Originally posted by purplemaniamust be great to have enough staff to accompany people outside in order to perform a task that is life-threatening. Sounds weird to me. We offer patches. No one, not even employees, allowed to smoke on campus anywhere. If patient insists, we call MD and get order for DC or they may go AMA, but we do not promote smoking.
I understand that having enough staff may be an issue, but we have scheduled smoke breaks where each department takes turns supervising...
The great part though, is making a small difference in someone's day, which promotes happiness on their part...:)
We should remember these are adults, we're not on a psych ward, and people should have freewill...
sean
Our hospital is smokefree, but patients are allowed outside to smoke.

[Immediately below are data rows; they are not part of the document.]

/-- The fence of a head (R129). Its decoders are those of the Steward's copies, which it reloads when the fence is lifted (R405). -/
def headFence (dv : Dev) (h : Nat) : Dev :=
  let d := headStop dv h
  { d with ctl := [4 * h, 4 * h + 1, 4 * h + 2, 4 * h + 3].foldl (fun c i => onLd c i (fun x => { x with decoders := (ldAt dv.ctl i).decoders })) d.ctl }

/-- A head reset lifts the back-invalidate fences of its LDs (R104, R130). -/
def headReset (dv : Dev) (h : Nat) : Dev :=
  let dv := headStop { dv with ctl := domStop dv.ctl [0x20 + h] } h
  { dv with ctl := [0, 1, 2, 3].foldl (fun c i => ldLift c (4 * h + i)) dv.ctl }

/-- A head that leaves L0 in a reset other than by PERST_N, a save or a fence raises LINK_DOWN (R128). -/
def headDrop (dv : Dev) (h : Nat) : Dev :=
  if (headAt dv.ctl h).linkUp then let d := headReset dv h; { d with ctl := raiseF d.ctl (srcHead h 0) 0 } else headReset dv h

/-- The heads have power and may train (R23). -/
def headsLive (c : Ctl) : Bool := c.glb.mode == .start || serving c

/-- Memory_Active of a head's LDs (R130). -/
def activeMask (c : Ctl) (h : Nat) : Nat := if serving c then 2 ^ (headAt c h).ldCount - 1 else 0

/-- Link training of a head ends (R80, R81). -/
def headUpOp (c : Ctl) (h rate width : Nat) (flit256 : Bool) : Ctl :=
  let x := headAt c h
  if !headsLive c || !c.clk.ref100 || x.perst || x.linkUp || headFenced c h || rate > x.maxRate || (rate == 4 && !flit256) then c
  else
    let cxl := 1 ≤ rate && (width == 4 || width == 8)
    let c := setCond c (srcHead h 1) 0 0 (!cxl || width < 8 || rate < x.maxRate)
    if cxl then
      emit (onHead c h (fun x => { x with
        linkUp := true, rate := rate, width := width, flit256 := flit256, ideMem := IdeStr.reset, ideIo := IdeStr.reset, replays := 0, peak := 0, memActive := activeMask c h })) (.headLink h true)
    else onHead c h (fun x => { x with linkUp := false, rate := 0, width := 0, memActive := 0 })

/-! ## Mailbox answers (CXL 3.1 return codes; PRESUMED, log entry 34) -/

def rcSuccess : Nat := 0
def rcStarted : Nat := 1
def rcInvalid : Nat := 2
def rcUnsupported : Nat := 3
def rcRetry : Nat := 5
def rcBusy : Nat := 6
def rcHandle : Nat := 0xE
def rcLength : Nat := 0x16

/-- An answer of a mailbox, or of the management CCI with its in-band interrupt (R505). -/
def reply (c : Ctl) (ini op code : Nat) (payload : List Byte) : Ctl :=
  let c := emit c (.mbox ini op code payload)
  if ini == 0x60 then emit c .i3cIbi else c

/-- A command in an LD's mailbox, when the LD can be reached. -/
def ldCommand (c : Ctl) (d : Nat) (f : Ctl → Ctl) : Ctl := if ioReach c d then f c else c

/-! ## Poison (R115, R117) -/

/-- Inject Poison and Clear Poison (R115): a write of the LD, answered when it is durable. -/
def poisonCmd (dv : Dev) (h l op a : Nat) (w : ReqOp) (data : Line) (poison : Bool) : Dev :=
  let c := dv.ctl
  let d := 4 * h + l
  if !ioReach c d then dv
  else if !serving c then { dv with ctl := reply c d op rcRetry [] }
  else if decodeKind c d a != 0 then { dv with ctl := reply c d op rcInvalid [] }
  else submit dv { Req.fresh (.mailbox h l op) d w a (dpaOff a / 64 * 64) with data := data, poison := poison }

/-- The ranges that the device holds (R117): the lowest 4,096 of its runs of poisoned lines (DESIGN CHOICE, log entry 112). -/
def poisonRanges (d : Dev) : List (Nat × Nat) := (runsOf (poisonLines d)).take 4096

/-- Those of them in halls assigned to an LD that meet [a, a + n), as DPAs: first address and lines. -/
def poisonOf (dv : Dev) (d a n : Nat) : List (Nat × Nat) :=
  ((poisonRanges dv).filter (fun x => assigned dv.ctl (hallOf (64 * x.1)) d)).map (fun x => (dpaOf dv.ctl (64 * x.1), x.2))
    |>.filter (fun x => a < x.1 + 64 * x.2 && x.1 < a + n)

/-- Get Poison List (R117): as many ranges as a payload of 4 KiB holds (R127), 254 of 16 B behind 32 B of flags, overflow time and count; the rest is
asked for again. -/
def poisonList (dv : Dev) (d a n : Nat) : Dev :=
  let c := dv.ctl
  if !ioReach c d then dv
  else
    let p := (ldAt c d).poisonPos
    let k := if p.1 == a && p.2.1 == n then p.2.2 else 0
    let l := (poisonOf dv d a n).drop k
    let now := l.take 254
    let more := decide (254 < l.length)
    let c := onLd c d (fun x => { x with poisonPos := if more then (a, n, k + 254) else (0, 0, 0) })
    let flags := b2n more + 2 * b2n c.poisonOver.isSome
    let t := (c.poisonOver.map (fun w => w.toNat)).getD 0
    { dv with ctl := reply c d 0x4300 rcSuccess (bytesOf 1 flags ++ [0] ++ bytesOf 8 t ++ bytesOf 2 now.length ++ List.replicate 20 0
        ++ now.flatMap (fun r => bytesOf 8 r.1 ++ bytesOf 4 r.2 ++ bytesOf 4 0)) }

/-! ## What CDAT and the GPF DVSEC report (R112, R113) -/

/-- The read data rate of a head in MB/s at its trained rate and width (R80, R81). -/
def readRate (x : Head) : Nat :=
  let full := if x.rate == 1 then 5500 else if x.rate == 2 then 11000 else if x.rate == 3 then (if x.flit256 then 24000 else 22000)
    else if x.rate == 4 then 48000 else 0
  if x.width == 8 then full else if x.width == 4 then full / 2 else 0

/-- An entry of CDAT: the DSMAS of a DC region with its base and length, or a DSLBIS of it. Latencies are in ns, bandwidths in MB/s. -/
inductive CdatEnt where
  | dsmas (region base len : Nat)
  | readLatency (region ns : Nat)
  | writeLatency (region ns : Nat)
  | readBandwidth (region mbs : Nat)
  | writeBandwidth (region mbs : Nat)
  deriving DecidableEq, Repr

/-- CDAT of an LD (R89, R112). -/
def cdatOf (c : Ctl) (d : Nat) : List CdatEnt :=
  let bw := readRate (headAt c (d / 4))
  [0, 1].flatMap (fun r =>
    [.dsmas r (if r == 0 then 0 else region1) (hallCount c * hallBytes), .readLatency r (if r == 0 then 310 else 1200), .writeLatency r 1700,
     .readBandwidth r bw, .writeBandwidth r bw])

/-- Phase 2 Duration in ms and Phase 2 Power in W of the GPF DVSEC (R113). -/
def gpfDuration (x : Head) : Nat := 23 + (2 * x.biTimeout + 999) / 1000
def gpfPower : Nat := 240

/-! ## The commands -/

/-- MEM_RD (R42, R90, R98, R118). -/
def execMemRd (h : Fin 16) (ld : Fin 4) (ctag : BitVec 16) (dpa : BitVec 52) (snp : Snp) (ecc : EccRes) (s : State) : Host.Outcome State Fault Refusal :=
  onDev s (fun d => memEnter d h ld ctag.toNat dpa.toNat (.read snp) (fun r => { r with ecc := ecc }))

/-- MEM_SPEC_RD (R83): a hint without an answer, dropped when no slot is free. -/
def execMemSpecRd (_h : Fin 16) (_ld : Fin 4) (_ctag : BitVec 16) (_dpa : BitVec 52) (_freeSlot : Bool) (s : State) : Host.Outcome State Fault Refusal :=
  onCtl s id

/-- MEM_WR (R43 to R50, R118). -/
def execMemWr (h : Fin 16) (ld : Fin 4) (ctag : BitVec 16) (dpa : BitVec 52) (data : Line) (poison : Bool) (s : State) : Host.Outcome State Fault Refusal :=
  onDev s (fun d => memEnter (poisonIn d h ld dpa.toNat poison) h ld ctag.toNat dpa.toNat .write (fun r => { r with data := data, poison := poison }))

/-- MEM_WR_PTL (R58, R83). -/
def execMemWrPtl (h : Fin 16) (ld : Fin 4) (ctag : BitVec 16) (dpa : BitVec 52) (mask : Mask) (data : Line) (poison : Bool) (s : State) : Host.Outcome State Fault Refusal :=
  onDev s (fun d => memEnter (poisonIn d h ld dpa.toNat poison) h ld ctag.toNat dpa.toNat (.wrPtl mask) (fun r => { r with data := data, poison := poison }))

/-- MEM_CLN_EVCT (R98). -/
def execMemClnEvct (h : Fin 16) (ld : Fin 4) (ctag : BitVec 16) (dpa : BitVec 52) (s : State) : Host.Outcome State Fault Refusal :=
  onDev s (fun d => memEnter d h ld ctag.toNat dpa.toNat .cleanEvict id)

/-- A throttle delay ends: the write's completion leaves (R76), or the mirror acknowledgement (R78). -/
def throttleEnd (d : Dev) (link id : Nat) : Delayed → Dev
  | .request => match d.ctl.reqs.find? (fun r => r.id == id && r.wait == .throttle) with
    | some r => settle { d with ctl := answerWrite d.ctl r }
    | none => d
  | .mirrorAck => { d with ctl := ackPass d.ctl link }

/-- WRITE_THROTTLE_EXPIRY (R76, R78), of the write with this number in the tracker or of this link's acknowledgement. -/
def execWriteThrottleExpiry (w : Delayed) (link : Fin 4) (id : Nat) (s : State) : Host.Outcome State Fault Refusal :=
  onDev s (fun d => throttleEnd d link id w)

/-- BI_RSP_FROM_HOST (R100, R214). -/
def execBiRspFromHost (h : Fin 16) (ld : Fin 4) (haddr : BitVec 46) (resp : Fin 3) (data : Option Line) (poison : Bool) (s : State) : Host.Outcome State Fault Refusal :=
  onDev s (fun d =>
    if memReach d.ctl h ld && d.ctl.snoops.any (fun x => x.holder == { here := true, ld := 4 * h + ld } && x.line == lineNo haddr.toNat && x.sent) then
      holderAnswer d (4 * h + ld) (lineNo haddr.toNat) resp data poison
    else d)

/-- A BIConflict is answered with BIConflictAck; the entry stays BUSY until the snoop's own answer comes (R100). -/
def biConflictOp (c : Ctl) (h l line : Nat) : Ctl :=
  if memReach c h l && c.snoops.any (fun x => x.sent && x.line == line && x.holder == { here := true, ld := 4 * h + l }) then
    emit (match dirAt c line with
      | some e => dirSet c line .busy e.holders
      | none => c) (.biConflictAck h l line)
  else c

/-- BI_CONFLICT (R100). -/
def execBiConflict (h : Fin 16) (ld : Fin 4) (haddr : BitVec 46) (s : State) : Host.Outcome State Fault Refusal :=
  onCtl s (fun c => biConflictOp c h ld (lineNo haddr.toNat))

/-- BI_TIMEOUT_EXPIRY (R104, R214). -/
def execBiTimeoutExpiry (here : Bool) (dld : Fin 64) (haddr : BitVec 46) (s : State) : Host.Outcome State Fault Refusal :=
  onDev s (fun d => biTimeoutOp d here dld (lineNo haddr.toNat))

/-- COLD_SWEEP_SNOOP (R107). -/
def execColdSweepSnoop (g : Fin 8) (s : State) : Host.Outcome State Fault Refusal := onDev s (fun d => settle (sweepOp d g))

/-- GPF_PHASE2 (R113, R114). -/
def execGpfPhase2 (h : Fin 16) (s : State) : Host.Outcome State Fault Refusal :=
  onCtl s (fun c =>
    if (headAt c h).linkUp && serving c then
      let ids := (c.reqs.filter (fun r => r.isWrite && srcHeadOf r.src == some h.val)).map (fun r => r.id)
      gpfSettle (onHead c h (fun x => { x with gpf := x.gpf ++ [ids] }))
    else c)

/-- HEAD_LINK_DOWN (R105, R128, R130). -/
def execHeadLinkDown (h : Fin 16) (s : State) : Host.Outcome State Fault Refusal :=
  onDev s (fun d => if (headAt d.ctl h).linkUp then headDrop d h else d)

/-- PERST_N_ASSERT (R130). -/
def execPerstNAssert (h : Fin 16) (s : State) : Host.Outcome State Fault Refusal :=
  onDev s (fun d => if headsLive d.ctl then let d := headReset d h; { d with ctl := onHead d.ctl h (fun x => { x with perst := true }) }
    else { d with ctl := onHead d.ctl h (fun x => { x with perst := true }) })

/-- PERST_N_RELEASE (R130): the head may train again. -/
def execPerstNRelease (h : Fin 16) (s : State) : Host.Outcome State Fault Refusal :=
  onCtl s (fun c => onHead c h (fun x => { x with perst := false }))

/-- HOT_RESET (R128, R130). -/
def execHotReset (h : Fin 16) (s : State) : Host.Outcome State Fault Refusal :=
  onDev s (fun d => if (headAt d.ctl h).linkUp then headDrop d h else d)

/-- CXL_RESET (R130): one LD alone. -/
def execCxlReset (h : Fin 16) (ld : Fin 4) (s : State) : Host.Outcome State Fault Refusal :=
  onDev s (fun d => if ldReach d.ctl (4 * h + ld) then let d := ldsGone d [4 * h + ld]; { d with ctl := ldLift d.ctl (4 * h + ld) } else d)

/-- HEAD_LINK_UP (R80, R81, R130). -/
def execHeadLinkUp (h : Fin 16) (rate width : BitVec 4) (flit256 : Bool) (s : State) : Host.Outcome State Fault Refusal :=
  onCtl s (fun c => headUpOp c h rate.toNat width.toNat flit256)

def onIde (c : Ctl) (h : Nat) (w : IdeStream) (f : IdeStr → IdeStr) : Ctl :=
  onHead c h (fun x => match w with
    | .cachemem => { x with ideMem := f x.ideMem }
    | .io => { x with ideIo := f x.ideIo })
def ideAt (c : Ctl) (h : Nat) : IdeStream → IdeStr
  | .cachemem => (headAt c h).ideMem
  | .io => (headAt c h).ideIo

/-- An integrity check fails on a secure stream (R121). -/
def ideFail (c : Ctl) (h : Nat) (w : IdeStream) : Ctl :=
  if (headAt c h).linkUp && (ideAt c h w).st == .secure then raiseF (onIde c h w (fun _ => { st := .failed, next := false })) (srcHead h 3) 0 else c

/-- IDE_INTEGRITY_FAILURE (R121). -/
def execIdeIntegrityFailure (w : HeadStream) (s : State) : Host.Outcome State Fault Refusal := onCtl s (fun c => ideFail c w.head w.stream)

/-- An exchange of keys (R120): a set programmed establishes the stream, or waits to refresh it, and is then taken into use. A stream that has failed
stays so until the link is renewed (R121). -/
def ideKmOp (c : Ctl) (h : Nat) (w : IdeStream) (op : IdeKm) : Ctl :=
  if !(headAt c h).linkUp then c
  else match op with
    | .failed => raiseF c (srcHead h 4) 0
    | .program => onIde c h w (fun x => { st := if x.st == .none then .established else x.st, next := x.st != .failed })
    | .go => onIde c h w (fun x => if x.next then { st := .secure, next := false } else x)

/-- IDE_KM (R120). -/
def execIdeKm (w : HeadStream) (op : IdeKm) (s : State) : Host.Outcome State Fault Refusal := onCtl s (fun c => ideKmOp c w.head w.stream op)

/-- DECODER_COMMIT (R91). -/
def execDecoderCommit (h : Fin 16) (ld : Fin 4) (dec : Fin 2) (ways base size : Nat) (s : State) : Host.Outcome State Fault Refusal :=
  let n : Decoder := { committed := ways == 1, error := ways != 1, ways := ways, base := base, size := size }
  onCtl s (fun c => ldCommand c (4 * h + ld) (fun c => onLd c (4 * h + ld) (fun x => { x with decoders := lmod x.decoders dec (fun _ => n) })))

/-- INJECT_POISON (R115). -/
def execInjectPoison (h : Fin 16) (ld : Fin 4) (dpa : BitVec 52) (s : State) : Host.Outcome State Fault Refusal :=
  onDev s (fun d => poisonCmd d h ld 0x4301 dpa.toNat (.wrPtl 0) 0 true)

/-- CLEAR_POISON (R115). -/
def execClearPoison (h : Fin 16) (ld : Fin 4) (dpa : BitVec 52) (data : Line) (s : State) : Host.Outcome State Fault Refusal :=
  onDev s (fun d => poisonCmd d h ld 0x4302 dpa.toNat .write data false)

/-- GET_POISON_LIST (R117). -/
def execGetPoisonList (h : Fin 16) (ld : Fin 4) (dpa len : BitVec 52) (s : State) : Host.Outcome State Fault Refusal :=
  onDev s (fun d => poisonList d (4 * h + ld) dpa.toNat len.toNat)

/-- Nanoseconds since 1970 of the counter (R124). -/
def nsOf (c : Ctl) : Nat := (c.rtc.seconds.toNat + 946684800) * 1000000000 + c.rtc.frac.toNat / 256 * 1000000000 / 65536
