/-- The authoritative device has sent its map: it enters SERVICE.PAIRED, sends its stale maps and answers RESYNC_BEGIN (R229 step 3). -/
def resyncEnter (d : Dev) (begin : Tag) (link : Nat) : Dev :=
  let d : Dev := { d with ctl := peerMark (onPair d.ctl (fun p => { p with changed := some (if p.full then TreadSet.full else p.changed.getD TreadSet.empty) })) }
  let c := d.ctl
  let d := if c.glb.mode == .start then
      let d := if c.boot.phase == .ready then d else flightsReplay d
      startFinish { d with ctl := onBoot d.ctl (fun b => { b with phase := .ready }) }
    else { d with ctl := transition (holdAbort c 4) .paired 0x21 0xFF }
  let c := d.ctl
  if c.glb.mode != .paired then { d with ctl := onPair c (fun p => { p with rejoin := .sendingStale begin link }) }
  else
    let c := c.pair.soloOps.foldl (fun c r => sendRole c .resync r) c
    let c := staleSend (onPair c (fun p => { p with soloOps := [], treadsDone := 0 })) c.pair.full
    let c := respond c link none begin (.roleRsp 6 0 begin none)
    { d with ctl := onPair c (fun p => { p with rejoin := .sending, role := 3, full := false }) }

/-- The receiver's unsettled treads are pulled, line by line (R229 step 1); with none left it announces itself. -/
def pullStart (c : Ctl) : Ctl :=
  let ts := unsettledTreads c
  if ts.isEmpty then sendRole (onPair c (fun p => { p with rejoin := .begun })) .resync .resyncBegin
  else
    let c := onPair c (fun p => { p with rejoin := .pulling ts })
    ts.foldl (fun c t => (List.range 64).foldl (fun c i =>
      let a := t * 4096 + 64 * i
      sendPrx c a (.pull (64 * t + i)) (fun tag => .prxRd .none true 0 tag a 0x52)) c) c

/-- A demand fetch of this tread has ended, or none runs: the next waiting one starts (R272). -/
def fetchEnd (c : Ctl) (t : Nat) : Ctl :=
  onSvr c (fun s =>
    let rest := sdel s.fetches t
    match s.fetchWait with
    | w :: l => if rest.length < 4096 then { s with fetches := rest ++ [w], fetchWait := l } else { s with fetches := rest }
    | [] => { s with fetches := rest })

/-- The risers of a tread that are not lost are filled beside those the partner supplied (R281). -/
def treadFillRest (d : Dev) (t : Nat) : Dev :=
  let gone := lostIn d.ctl t
  let m := (List.range 16).foldl (fun m i =>
    if gone.contains i then m
    else let (v, p) := newestCopy d.ctl (16 * t + i); putRiser m (16 * t + i) v p) d.mem
  let c := onSvr (fillTouch d.ctl t) (fun s => { s with
    unrestored := s.unrestored.erase t, lostRisers := s.lostRisers.filter (fun r => r / 16 != t), pulls := sdel s.pulls t })
  { ctl := restoreCheck c, mem := m }

/-- A pulled line arrives (R229 step 1, R281): it is written and marked dirty; with the last of a tread's lost lines the tread is restored. -/
def pullLine (d : Dev) (line : Nat) (status : Nat) (data : Line) : Dev :=
  let t := line / 64
  let d := { d with ctl := fillTouch d.ctl t }
  if d.ctl.svr.pulls.contains t then
    let c := markDirty d.ctl (line / 4)
    let c := if status != 0 && !c.svr.missing.contains t then treadUnrecovered c t else c
    let d : Dev := { ctl := c, mem := putLine d.mem (line * 64) data (status != 0) }
    if pullWaits d.ctl (fun l => l / 64 == t) then d
    else let d := treadFillRest d t; settle { d with ctl := fetchEnd d.ctl t }
  else
    let d := treadEnsure d t
    let c := markDirty d.ctl (line / 4)
    let c := match c.pair.rejoin with
      | .pulling _ => if pullWaits c (fun _ => true) then c
                      else sendRole (onPair c (fun p => { p with rejoin := .begun })) .resync .resyncBegin
      | _ => c
    { ctl := c, mem := putLine d.mem (line * 64) data (status != 0) }

/-- Lost risers that the partner was asked for and no longer supplies read as poison (R281). -/
def pullsGiveUp (d : Dev) : Dev :=
  d.ctl.svr.pulls.foldl (fun d t =>
    let d := treadFill d t []
    { d with ctl := fetchEnd (onSvr d.ctl (fun s => { s with pulls := sdel s.pulls t })) t }) d

/-- Both devices have sent their unsettled tails (R237 steps 4 and 5): flights are replayed and an interrupted resync goes on. -/
def reconcileEnd (d : Dev) : Dev :=
  match d.ctl.pair.rejoin with
  | .reconcile _ true true =>
    let d := flightsReplay d
    let c := onBoot d.ctl (fun b => { b with phase := .ready })
    let c := if c.pair.changed.isSome then onPair (staleSend c false) (fun p => { p with rejoin := .sending, role := 3, treadsDone := 0 })
      else if !setNone c c.pair.stale then onPair c (fun p => { p with rejoin := .receiving, role := 4 })
      else onPair c (fun p => { p with rejoin := .none, role := 2 })
    startFinish { d with ctl := peerMark c }
  | _ => d

/-- With every tread of its tail acknowledged a device sends RSY_DONE (R237 step 3). -/
def reconcileSent (d : Dev) : Dev :=
  match d.ctl.pair.rejoin with
  | .reconcile ts false r =>
    if d.ctl.pair.rsyOut.isEmpty then
      reconcileEnd { d with ctl := onPair (rsyDoneSend d.ctl true ts.length) (fun p => { p with rejoin := .reconcile ts true r }) }
    else d
  | _ => d
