/-- SANITIZE_MARK (R127). -/
def execSanitizeMark (tl : Fin 4) (tag : Tag) (hall : BitVec 16) (set : Bool) (s : State) : Host.Outcome State Fault Refusal :=
  onDev s (fun d => 
    msgIn d tl (.role tag (.sanitizeMark hall.toNat set)) .clean)

/-- GAL_FENCE (R161, R163). -/
def execGalFence (tl : Fin 4) (tag : Tag) (g : Fin 8) (fenced : Bool) (s : State) : Host.Outcome State Fault Refusal :=
  onDev s (fun d => 
    msgIn d tl (.role tag (.galFence g fenced)) .clean)

/-- MAP_CHUNK (R229). -/
def execMapChunk (tl : Fin 4) (tag : Tag) (first : BitVec 32) (ents : List MapEnt) (s : State) : Host.Outcome State Fault Refusal :=
  onDev s (fun d => 
    msgIn d tl (.role tag (.mapChunk first.toNat (ents.take 32))) .clean)

/-- STALE_MAP (R229): one bit a tread, 2,048 treads a chunk. -/
def execStaleMap (tl : Fin 4) (tag : Tag) (chunk : BitVec 32) (bits : BitVec 2048) (s : State) : Host.Outcome State Fault Refusal :=
  onDev s (fun d => 
    msgIn d tl (.role tag (.staleMap chunk.toNat ((maskList 2048 bits.toNat).map (fun i => chunk.toNat * 2048 + i)))) .clean)

/-- STALE_MAP_END (R229). -/
def execStaleMapEnd (tl : Fin 4) (tag : Tag) (count : BitVec 32) (full : Bool) (s : State) : Host.Outcome State Fault Refusal :=
  onDev s (fun d => 
    msgIn d tl (.role tag (.staleMapEnd count.toNat full)) .clean)

/-- ROLE_RSP (R183). -/
def execRoleRsp (tl : Fin 4) (sub : Byte) (status : BitVec 16) (tag : Tag) (hello : Option Hello) (s : State) : Host.Outcome State Fault Refusal :=
  onDev s (fun d => 
    msgIn d tl (.roleRsp sub.toNat status.toNat tag hello) .clean)

/-- RSY_DATA (R230, R237). -/
def execRsyData (tl : Fin 4) (poison : BitVec 4) (reconcile : Bool) (hgen : BitVec 16) (tag : Tag) (haddr : BitVec 46) (data : Riser) (s : State) : Host.Outcome State Fault Refusal :=
  onDev s (fun d => 
    msgIn d tl (.rsyData poison reconcile hgen.toNat tag haddr.toNat data) .clean)

/-- RSY_DONE (R229, R237). -/
def execRsyDone (tl : Fin 4) (reconcile : Bool) (tag : Tag) (treads : BitVec 40) (s : State) : Host.Outcome State Fault Refusal :=
  onDev s (fun d => 
    msgIn d tl (.rsyDone reconcile tag treads.toNat) .clean)

end Sys2Proof.Machine
end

We do not accomapany them and we ask they let us know when they are going out. Don't have many who do, but there are always a few.
We recently had an elderly woman who would smoke in her bathroom even though she knew it was against policy. Her Dr. was aware, but he too, had no way of "enforcing" compliance... what were we to do? Kick her out? Refuse to treat her? She had smoked all her life, was nearing her end days, and "smoked to live" if that makes any sense. Was all she looked forward to. Sad, but reality. Why upset the poor soul even more?
Heck, if they haven't quit by eighty, they darn sure aren't going to quit just 'cuz YOU want them to ! And they're old enough to be stubborn enough to do as they wish and tell you to stick it if you don't like it ! Yep... live and let live. Give some ppl a break.
I hate seeing patients going outside to smoke but it is their choice not mine. I will not accompany them outside; if they are healthy enough to want a cig they can go by themselves. I just make sure to tell them once they leave the floor they are on their own until they return and document really well. Never let a pt smoke with a patch in place.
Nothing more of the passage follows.